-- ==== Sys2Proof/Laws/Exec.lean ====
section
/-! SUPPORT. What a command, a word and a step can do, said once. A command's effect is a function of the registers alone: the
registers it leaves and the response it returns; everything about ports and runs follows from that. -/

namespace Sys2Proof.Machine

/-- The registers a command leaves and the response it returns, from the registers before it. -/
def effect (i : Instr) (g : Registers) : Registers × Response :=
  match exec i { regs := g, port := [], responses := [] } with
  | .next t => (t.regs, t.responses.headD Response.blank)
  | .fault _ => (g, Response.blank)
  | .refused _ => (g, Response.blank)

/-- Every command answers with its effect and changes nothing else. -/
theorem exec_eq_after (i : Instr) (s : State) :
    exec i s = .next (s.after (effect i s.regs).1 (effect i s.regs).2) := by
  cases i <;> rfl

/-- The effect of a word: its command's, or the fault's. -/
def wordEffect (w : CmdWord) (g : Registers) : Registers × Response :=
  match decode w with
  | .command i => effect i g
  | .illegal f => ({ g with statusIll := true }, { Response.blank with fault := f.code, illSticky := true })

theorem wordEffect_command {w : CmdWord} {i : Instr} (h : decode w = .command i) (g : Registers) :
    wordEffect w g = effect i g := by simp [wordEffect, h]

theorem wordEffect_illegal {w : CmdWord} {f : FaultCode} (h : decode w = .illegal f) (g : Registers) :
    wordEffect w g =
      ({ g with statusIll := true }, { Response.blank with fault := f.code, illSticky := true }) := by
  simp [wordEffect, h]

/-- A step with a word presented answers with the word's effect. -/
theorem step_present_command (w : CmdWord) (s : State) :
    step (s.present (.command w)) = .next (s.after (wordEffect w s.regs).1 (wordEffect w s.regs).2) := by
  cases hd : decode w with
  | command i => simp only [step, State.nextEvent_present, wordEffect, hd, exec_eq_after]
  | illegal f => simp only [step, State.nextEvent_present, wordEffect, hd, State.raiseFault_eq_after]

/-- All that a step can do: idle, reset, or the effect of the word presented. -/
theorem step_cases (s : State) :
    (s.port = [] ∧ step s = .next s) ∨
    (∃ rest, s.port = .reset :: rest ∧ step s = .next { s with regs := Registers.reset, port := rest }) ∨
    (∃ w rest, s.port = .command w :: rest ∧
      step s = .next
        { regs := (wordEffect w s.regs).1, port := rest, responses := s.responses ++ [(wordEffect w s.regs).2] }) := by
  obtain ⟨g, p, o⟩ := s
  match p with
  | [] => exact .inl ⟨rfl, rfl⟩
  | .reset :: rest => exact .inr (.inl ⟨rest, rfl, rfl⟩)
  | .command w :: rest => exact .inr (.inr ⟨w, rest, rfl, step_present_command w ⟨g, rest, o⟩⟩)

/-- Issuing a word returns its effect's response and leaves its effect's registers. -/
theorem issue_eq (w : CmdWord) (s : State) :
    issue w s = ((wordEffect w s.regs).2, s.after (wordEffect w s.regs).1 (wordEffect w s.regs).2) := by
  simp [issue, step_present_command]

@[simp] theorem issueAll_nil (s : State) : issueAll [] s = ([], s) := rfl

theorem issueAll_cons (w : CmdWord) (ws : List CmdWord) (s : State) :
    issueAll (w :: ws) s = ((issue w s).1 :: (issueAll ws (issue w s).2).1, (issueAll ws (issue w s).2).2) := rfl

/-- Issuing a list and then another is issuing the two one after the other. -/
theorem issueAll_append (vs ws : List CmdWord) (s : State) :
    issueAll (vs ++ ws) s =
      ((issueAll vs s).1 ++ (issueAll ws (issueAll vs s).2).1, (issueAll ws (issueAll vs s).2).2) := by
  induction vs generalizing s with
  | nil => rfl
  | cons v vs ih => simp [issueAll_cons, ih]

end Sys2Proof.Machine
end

━━━━━━━━

## Problem description
Beginning with the first line above, could you copy every line exactly, up to and including the one with "(∃ rest, s.port"?

## Result
-- ==== Sys2Proof/Laws/Exec.lean ====
section
/-! SUPPORT. What a command, a word and a step can do, said once. A command's effect is a function of the registers alone: the
registers it leaves and the response it returns; everything about ports and runs follows from that. -/

namespace Sys2Proof.Machine

/-- The registers a command leaves and the response it returns, from the registers before it. -/
def effect (i : Instr) (g : Registers) : Registers × Response :=
  match exec i { regs := g, port := [], responses := [] } with
  | .next t => (t.regs, t.responses.headD Response.blank)
  | .fault _ => (g, Response.blank)
  | .refused _ => (g, Response.blank)

/-- Every command answers with its effect and changes nothing else. -/
theorem exec_eq_after (i : Instr) (s : State) :
    exec i s = .next (s.after (effect i s.regs).1 (effect i s.regs).2) := by
  cases i <;> rfl

/-- The effect of a word: its command's, or the fault's. -/
def wordEffect (w : CmdWord) (g : Registers) : Registers × Response :=
  match decode w with
  | .command i => effect i g
  | .illegal f => ({ g with statusIll := true }, { Response.blank with fault := f.code, illSticky := true })

theorem wordEffect_command {w : CmdWord} {i : Instr} (h : decode w = .command i) (g : Registers) :
    wordEffect w g = effect i g := by simp [wordEffect, h]

theorem wordEffect_illegal {w : CmdWord} {f : FaultCode} (h : decode w = .illegal f) (g : Registers) :
    wordEffect w g =
      ({ g with statusIll := true }, { Response.blank with fault := f.code, illSticky := true }) := by
  simp [wordEffect, h]

/-- A step with a word presented answers with the word's effect. -/
theorem step_present_command (w : CmdWord) (s : State) :
    step (s.present (.command w)) = .next (s.after (wordEffect w s.regs).1 (wordEffect w s.regs).2) := by
  cases hd : decode w with
  | command i => simp only [step, State.nextEvent_present, wordEffect, hd, exec_eq_after]
  | illegal f => simp only [step, State.nextEvent_present, wordEffect, hd, State.raiseFault_eq_after]

/-- All that a step can do: idle, reset, or the effect of the word presented. -/
theorem step_cases (s : State) :
    (s.port = [] ∧ step s = .next s) ∨
    (∃ rest, s.port = .reset :: rest ∧ step s = .next { s with regs := Registers.reset, port := rest }) ∨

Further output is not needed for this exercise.